2.5. In Vivo Therapeutic Efficacy of FAST‐CRISPR Nanoparticles for Tumor Suppression
To assess the translational therapeutic potential of FAST‐CRISPR nanoparticles, we evaluated their anti‐cancer efficacy through CINDELA RNP delivery in vivo using HCT‐116 xenograft tumor model established in immunodeficient nude mice. When tumor volumes reached approximately 80 mm3, mice received daily intratumoral injections of either T@FAST‐CRISPR, NT@FAST‐CRISPR nanoparticles, or phosphate‐buffered saline (PBS) alone as a control. Treatments were continued for 12 consecutive days, and both body weights and tumor volumes were monitored throughout the study period.

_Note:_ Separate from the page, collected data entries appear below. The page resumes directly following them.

theorem sound_orderDwell (cond : Word) {s : State} (hs : Sound q s) :
    Sound q (orderDwell cond s) := by
  unfold orderDwell
  with_reducible repeat' (first
    | assumption | intro _ | (apply sound_congr hs <;> rfl) | apply sound_forAll | apply sound_mapPwr
    | apply sound_ite | dsimp only | split | (apply sound_congr (by assumption) <;> rfl))

theorem sound_orderFire (t : Nat) {s : State} (hs : Sound q s) :
    Sound q (orderFire t s) := by
  unfold orderFire
  with_reducible repeat' (first
    | assumption | apply sound_requestEntry | apply sound_wakeEvent | apply sound_ite | split)

theorem sound_ordersFire {s : State} (hs : Sound q s) :
    Sound q (ordersFire s) := by
  unfold ordersFire
  with_reducible repeat' (first
    | assumption | intro _ | (apply sound_congr hs <;> rfl) | apply sound_orderFire | apply sound_mapPwr
    | apply sound_foldl | dsimp only | split | (apply sound_congr (by assumption) <;> rfl))

theorem sound_ordersEvaluate {s : State} (hs : Sound q s) :
    Sound q (ordersEvaluate s) := by
  unfold ordersEvaluate
  with_reducible repeat' (first
    | assumption | intro _ | (apply sound_congr hs <;> rfl) | apply sound_orderDwell | apply sound_mapPwr
    | apply sound_advance | apply sound_ordersFire | apply sound_ite | dsimp only | split
    | (apply sound_congr (by assumption) <;> rfl))

theorem sound_readyBits (ds : List Nat) {s : State} (hs : Sound q s) :
    Sound q (readyBits ds s) := by
  unfold readyBits
  with_reducible repeat' (first
    | assumption | intro _ | apply sound_sxtResume | apply sound_wb | apply sound_ite | apply sound_foldl
    | dsimp only | split)

theorem sound_wakeEffect (w : Wake) {s : State} (hs : Sound q s) :
    Sound q (wakeEffect w s) := by
  unfold wakeEffect
  with_reducible repeat' (first
    | assumption | intro _ | (apply sound_congr hs <;> rfl) | apply sound_mapPwr | apply sound_readyBits
    | apply sound_fabricLoad | apply sound_counterRuns | apply sound_forAll | apply sound_setSource
    | apply sound_ite | dsimp only | split | (apply sound_congr (by assumption) <;> rfl))

theorem sound_wakeStep {s : State} (hs : Sound q s) :
    Sound q (wakeStep s) := by
  unfold wakeStep
  with_reducible repeat' (first
    | assumption | intro _ | (apply sound_congr hs <;> rfl) | apply sound_wakeEffect | apply sound_mapPwr
    | apply sound_ite | dsimp only | split | (apply sound_congr (by assumption) <;> rfl))

theorem sound_wakeRecord (w : Wake) {s : State} (hs : Sound q s) :
    Sound q (wakeRecord w s) := by
  unfold wakeRecord
  with_reducible repeat' (first
    | assumption | apply sound_hwIrq | apply sound_wr | apply sound_wrWide | apply sound_ite | split)

theorem sound_wakeComplete {s : State} (hs : Sound q s) :
    Sound q (wakeComplete s) := by
  unfold wakeComplete
  with_reducible repeat' (first
    | assumption | intro _ | (apply sound_congr hs <;> rfl) | apply sound_setPstate | apply sound_mapPwr
    | apply sound_wb | apply sound_startWaiting | apply sound_placeStaged | apply sound_replayEvent
    | apply sound_wakeRecord | apply sound_foldl | dsimp only | split | (apply sound_congr (by assumption) <;> rfl))

theorem sound_readyDomain (d : Nat) {s : State} (hs : Sound q s) :
    Sound q (readyDomain d s) := by
  unfold readyDomain
  with_reducible repeat' (first
    | assumption | intro _ | (apply sound_congr hs <;> rfl) | apply sound_mapPwr | apply sound_fabricLoad
    | apply sound_sxtResume | apply sound_wb | apply sound_ite | dsimp only | split
    | (apply sound_congr (by assumption) <;> rfl))

theorem sound_lockFail {s : State} (hs : Sound q s) :
    Sound q (lockFail s) := by
  unfold lockFail
  with_reducible repeat' (first
    | assumption | intro _ | (apply sound_congr hs <;> rfl) | apply sound_wb | apply sound_mapPwr
    | apply sound_loopSettled | apply sound_counterRuns | apply sound_fabricLoad | apply sound_pendNmiAll
    | apply sound_ite | dsimp only | split | (apply sound_congr (by assumption) <;> rfl))

theorem sound_counterLoad {s : State} (hs : Sound q s) :
    Sound q (counterLoad s) := by
  unfold counterLoad
  with_reducible repeat' (first
    | assumption | apply sound_counterRuns | apply sound_fabricLoad | apply sound_ite | split)

theorem sound_pwrWrite (a : Nat) (v : Word) {s : State} (hs : Sound q s) :
    Sound q (pwrWrite a v s) := by
  unfold pwrWrite
  with_reducible repeat' (first
    | assumption | apply sound_pwrCfgErr | apply sound_plainWrite | apply sound_ite | split)

theorem sound_execPlChangeComplete {s : State} (hs : Sound q s) :
    SoundR q (execPlChangeComplete s) := by
  unfold execPlChangeComplete
  with_reducible repeat' (first
    | assumption | intro _ | apply sound_happens | apply sound_startWaiting | apply sound_plComplete | dsimp only)

theorem sound_execLockFail {s : State} (hs : Sound q s) :
    SoundR q (execLockFail s) := by
  unfold execLockFail
  with_reducible repeat' (first
    | assumption | intro _ | apply sound_happens | apply sound_lockFail)

theorem sound_execMtHandover {s : State} (hs : Sound q s) :
    SoundR q (execMtHandover s) := by
  unfold execMtHandover
  with_reducible repeat' (first
    | assumption | intro _ | apply sound_happens | apply sound_mtHandover)

theorem sound_execFabricCounterLoad {s : State} (hs : Sound q s) :
    SoundR q (execFabricCounterLoad s) := by
  unfold execFabricCounterLoad
  with_reducible repeat' (first
    | assumption | intro _ | apply sound_happens | apply sound_counterLoad)

theorem sound_execStateEntry (c : EntryCause) {s : State} (hs : Sound q s) :
    SoundR q (execStateEntry c s) := by
  unfold execStateEntry
  with_reducible repeat' (first
    | assumption | intro _ | (apply sound_congr hs <;> rfl) | apply sound_withAccess | apply sound_entryWrite
    | apply sound_happens | apply sound_ordersFire | apply soundR_next | dsimp only | split
    | (apply sound_congr (by assumption) <;> rfl))

theorem sound_execEntryCellsStopped {s : State} (hs : Sound q s) :
    SoundR q (execEntryCellsStopped s) := by
  unfold execEntryCellsStopped
  with_reducible repeat' (first
    | assumption | intro _ | apply sound_happens | apply sound_entryAdvance)

theorem sound_execHandshakeAsk (delays : Bool) {s : State} (hs : Sound q s) :
    SoundR q (execHandshakeAsk delays s) := by
  unfold execHandshakeAsk
  with_reducible repeat' (first
    | assumption | intro _ | apply sound_happens | apply sound_handshakeAsk)

theorem sound_execHandshakeTimeout {s : State} (hs : Sound q s) :
    SoundR q (execHandshakeTimeout s) := by
  unfold execHandshakeTimeout
  with_reducible repeat' (first
    | assumption | intro _ | apply sound_happens | apply sound_handshakeTimeout)

theorem sound_execStandingOrderEvaluation {s : State} (hs : Sound q s) :
    SoundR q (execStandingOrderEvaluation s) := by
  unfold execStandingOrderEvaluation
  with_reducible repeat' (first
    | assumption | intro _ | apply sound_happens | apply sound_ordersEvaluate)

theorem sound_execVoteSet (q0 : Req) (v : Word) {s : State} (hs : Sound q s) :
    SoundR q (execVoteSet q0 v s) := by
  unfold execVoteSet
  with_reducible repeat' (first
    | assumption | intro _ | apply sound_withAccess | apply sound_voteWrite | apply soundR_next)

theorem sound_execVoteWithdraw (q0 : Req) (v : Word) {s : State} (hs : Sound q s) :
    SoundR q (execVoteWithdraw q0 v s) := by
  unfold execVoteWithdraw
  with_reducible repeat' (first
    | assumption | intro _ | apply sound_withAccess | apply sound_voteWrite | apply soundR_next)

theorem sound_execDomainRetentionEntry (d : DomId) {s : State} (hs : Sound q s) :
    SoundR q (execDomainRetentionEntry d s) := by
  unfold execDomainRetentionEntry
  with_reducible repeat' (first
    | assumption | intro _ | apply sound_happens | apply sound_retainDomain)

theorem sound_execDomainReady (d : DomId) {s : State} (hs : Sound q s) :
    SoundR q (execDomainReady d s) := by
  unfold execDomainReady
  with_reducible repeat' (first
    | assumption | intro _ | apply sound_happens | apply sound_readyDomain)

theorem sound_execWakeEvent (src : BitVec 5) {s : State} (hs : Sound q s) :
    SoundR q (execWakeEvent src s) := by
  unfold execWakeEvent
  with_reducible repeat' (first
    | assumption | intro _ | apply sound_happens | apply sound_outsideEvent)

theorem sound_execWakeStep {s : State} (hs : Sound q s) :
    SoundR q (execWakeStep s) := by
  unfold execWakeStep
  with_reducible repeat' (first
    | assumption | intro _ | apply sound_happens | apply sound_wakeStep)

theorem sound_execWakeComplete {s : State} (hs : Sound q s) :
    SoundR q (execWakeComplete s) := by
  unfold execWakeComplete
  with_reducible repeat' (first
    | assumption | intro _ | apply sound_happens | apply sound_wakeComplete)

theorem sound_holdReset {s : State} (hs : Sound q s) :
    Sound q (holdReset s) := by
  unfold holdReset
  with_reducible repeat' (first
    | assumption | intro _ | apply sound_wb | apply sound_foldl | dsimp only)

theorem sound_resetCause (x : Nat × Nat) {s : State} (hs : Sound q s) :
    Sound q (resetCause x s) := by
  unfold resetCause
  with_reducible repeat' (first
    | assumption | intro _ | (apply sound_congr hs <;> rfl) | apply sound_wr | apply sound_mapCyc | dsimp only
    | (apply sound_congr (by assumption) <;> rfl))

theorem above_keepRegs {l : Mem} {j : Nat} (h : above j l = true) : above j (keepRegs l) = true := by
  induction l with
  | nil => rfl
  | cons x l ih =>
    simp only [above, Bool.and_eq_true, decide_eq_true_eq] at h
    have := ih h.2
    unfold keepRegs at this ⊢
    by_cases hk : keepWord x.1 x.2 = regReset x.1 <;> simp_all [above]

theorem canonical_keepRegs {m : Mem} (h : canonical regReset m = true) : canonical regReset (keepRegs m) = true := by
  induction m with
  | nil => rfl
  | cons x m ih =>
    simp only [canonical, Bool.and_eq_true, decide_eq_true_eq] at h
    have h1 := above_keepRegs h.1.2
    have h2 := ih h.2
    unfold keepRegs at h1 h2 ⊢
    by_cases hk : keepWord x.1 x.2 = regReset x.1 <;> simp_all [canonical]

theorem reset_wf : State.reset.WF := by
  constructor <;> decide

theorem sound_resetKeep (code : Nat) {s : State} (hs : Sound q s) : Sound q (resetKeep code s) := by
  refine sound_resetCause _ (sound_holdReset ?_)
  exact ⟨hs.pend, ⟨canonical_filter hs.wf.mem, canonical_keepRegs hs.wf.reg, reset_wf.bank, reset_wf.claims,
    reset_wf.ctr⟩, hs.otp⟩

theorem sound_resetCold {s : State} (hs : Sound q s) : Sound q (resetCold s) :=
  sound_holdReset ⟨hs.pend, ⟨reset_wf.mem, reset_wf.reg, reset_wf.bank, reset_wf.claims, reset_wf.ctr⟩, hs.otp⟩

theorem sound_goOff {s : State} (hs : Sound q s) :
    Sound q (goOff s) := by
  unfold goOff
  with_reducible repeat' (first
    | assumption | intro _ | (apply sound_congr hs <;> rfl) | apply sound_resetCold | apply sound_mapPwr
    | apply sound_wf | dsimp only | (apply sound_congr (by assumption) <;> rfl))

theorem sound_brownOut {s : State} (hs : Sound q s) :
    Sound q (brownOut s) := by
  unfold brownOut
  with_reducible repeat' (first
    | assumption | apply sound_bump | apply sound_wr | apply sound_resetKeep | apply sound_wrWide | dsimp only)

theorem sound_release {s : State} (hs : Sound q s) :
    Sound q (release s) := by
  unfold release
  with_reducible repeat' (first
    | assumption | intro _ | (apply sound_congr hs <;> rfl) | apply sound_mapPwr | apply sound_forAll
    | apply sound_setSource | apply sound_fabricLoad | apply sound_readyBits | apply sound_wb | apply sound_ite
    | dsimp only | split | (apply sound_congr (by assumption) <;> rfl))

theorem sound_sysResetWrite (q0 : Nat) (v : Word) {s : State} (hs : Sound q s) :
    Sound q (sysResetWrite q0 v s) := by
  unfold sysResetWrite
  with_reducible repeat' (first
    | assumption | apply sound_resetKeep | apply sound_ite | split)

theorem sound_vddaCross (above : Bool) {s : State} (hs : Sound q s) :
    Sound q (vddaCross above s) := by
  unfold vddaCross
  with_reducible repeat' (first
    | assumption | intro _ | (apply sound_congr hs <;> rfl) | apply sound_mapPwr | apply sound_wb
    | apply sound_analogLost | apply sound_ite | dsimp only | split | (apply sound_congr (by assumption) <;> rfl))

theorem sound_execColdReset {s : State} (hs : Sound q s) :
    SoundR q (execColdReset s) := by
  unfold execColdReset
  with_reducible repeat' (first
    | assumption | apply sound_resetCold | apply soundR_next)

theorem sound_execPinReset {s : State} (hs : Sound q s) :
    SoundR q (execPinReset s) := by
  unfold execPinReset
  with_reducible repeat' (first
    | assumption | intro _ | apply sound_happens | apply sound_resetKeep)

theorem sound_execLockupReset {s : State} (hs : Sound q s) :
    SoundR q (execLockupReset s) := by
  unfold execLockupReset
  with_reducible repeat' (first
    | assumption | intro _ | apply sound_happens | apply sound_resetKeep)

theorem sound_execSysreset {s : State} (hs : Sound q s) :
    SoundR q (execSysreset s) := by
  unfold execSysreset
  with_reducible repeat' (first
    | assumption | intro _ | apply sound_happens | apply sound_resetKeep)

theorem sound_execSoftReset (q0 : Req) (v : Word) {s : State} (hs : Sound q s) :
    SoundR q (execSoftReset q0 v s) := by
  unfold execSoftReset
  with_reducible repeat' (first
    | assumption | intro _ | apply sound_withAccess | apply sound_sysResetWrite | apply soundR_next)

theorem sound_execBrownOut {s : State} (hs : Sound q s) :
    SoundR q (execBrownOut s) := by
  unfold execBrownOut
  with_reducible repeat' (first
    | assumption | intro _ | apply sound_happens | apply sound_brownOut)

theorem sound_execResetRelease {s : State} (hs : Sound q s) :
    SoundR q (execResetRelease s) := by
  unfold execResetRelease
  with_reducible repeat' (first
    | assumption | intro _ | apply sound_happens | apply sound_release)

theorem sound_execPowerOff {s : State} (hs : Sound q s) :
    SoundR q (execPowerOff s) := by
  unfold execPowerOff
  with_reducible repeat' (first
    | assumption | apply sound_goOff | apply soundR_next)

theorem sound_execVdda33Crossing (above : Bool) {s : State} (hs : Sound q s) :
    SoundR q (execVdda33Crossing above s) := by
  unfold execVdda33Crossing
  with_reducible repeat' (first
    | assumption | intro _ | apply sound_happens | apply sound_vddaCross)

Upon treatment with T@FAST‐CRISPR nanoparticles, significant suppression of tumor growth was observed while other groups exhibited continuous tumor progression (Figure 6a). The potent anti‐cancer effect was further confirmed at day 14 through direct assessment of harvested tumor weight and size (Figure 6b,c). To verify the mechanism underlying the observed tumor suppression, tumor tissues were further analyzed by immunohistochemistry staining with γH2AX for DNA DSB, Caspase, and TUNEL assay for apoptotic cell death (Figure 6d; Figure S10a). The T@FAST‐CRISPR nanoparticles‐treated tumors exhibited significantly elevated levels of staining for γH2AX (Figure 6e), TUNEL (Figure 6f), and Caspase (Figure S10b), confirming successful induction of extensive genomic DNA damage followed by apoptosis within treated tumor tissues. These results aligned with the in vitro findings and support a robust mechanism of action in which rapid and efficient delivery of CINDELA RNPs by FAST‐CRISPR nanoparticles drives targeted genomic damage and apoptotic cell death. Importantly, daily administration of FAST‐CRISPR nanoparticles did not produce observable systemic toxicity, as indicated by stable body weights in all treated mice throughout the treatment duration (Figure S11). This highlights the inherent biocompatibility and minimal toxicity of the FAST‐CRISPR nanoparticle formulation, which was even more favorable than that of LNPs, likely resulting from its endocytosis‐independent, membrane fusion‐based delivery pathway that circumvents inflammatory and cytotoxic responses associated with endosomal disruption.
FIGURE 6.

Suppressing tumor growth with DNA‐damaging RNP delivery in vivo xenograft model. (a) Tumor volume tracking upon daily intratumoral injections of PBS or FAST‐CRISPR nanoparticles loaded with either target RNP (T@FAST‐CRISPR) or non‐target RNP (NT@FAST‐CRISPR). (n = 6 for PBS and n = 5 for other groups). (b) Harvested tumor weight and (c) photographs obtained at 14 days post‐treatment with PBS, T@FAST‐CRISPR (denoted as T), and NT@FAST‐CRISPR (denoted as NT). Scale bar: 1 cm. Note that FAST‐CRISPR nanoparticles contain DiD dye to visualize successful intratumoral injection, thus the tumor tissues appear to be greenish color. (d) Immunohistochemical staining of γH2AX (DNA damage marker) and TUNEL (apoptosis marker) on hematoxylin‐stained tumor tissues: Nucleus (blue), γH2AX or TUNEL (brown). Inset: Whole tissue section images of tumors, where 1 mm x 1 mm white box indicating location of the magnified images. Scale bar: 200 µm. (e and f) Staining positive area in whole area of tumor tissue sections. Data represented as mean ± standard deviation and statistically analyzed via two‐way ANOVA for (a) and one‐way ANOVA for (b, e, f) and Tukey's post hoc test for both; ns, not significant; * p < 0.05; ** p < 0.01; **** p < 0.0001.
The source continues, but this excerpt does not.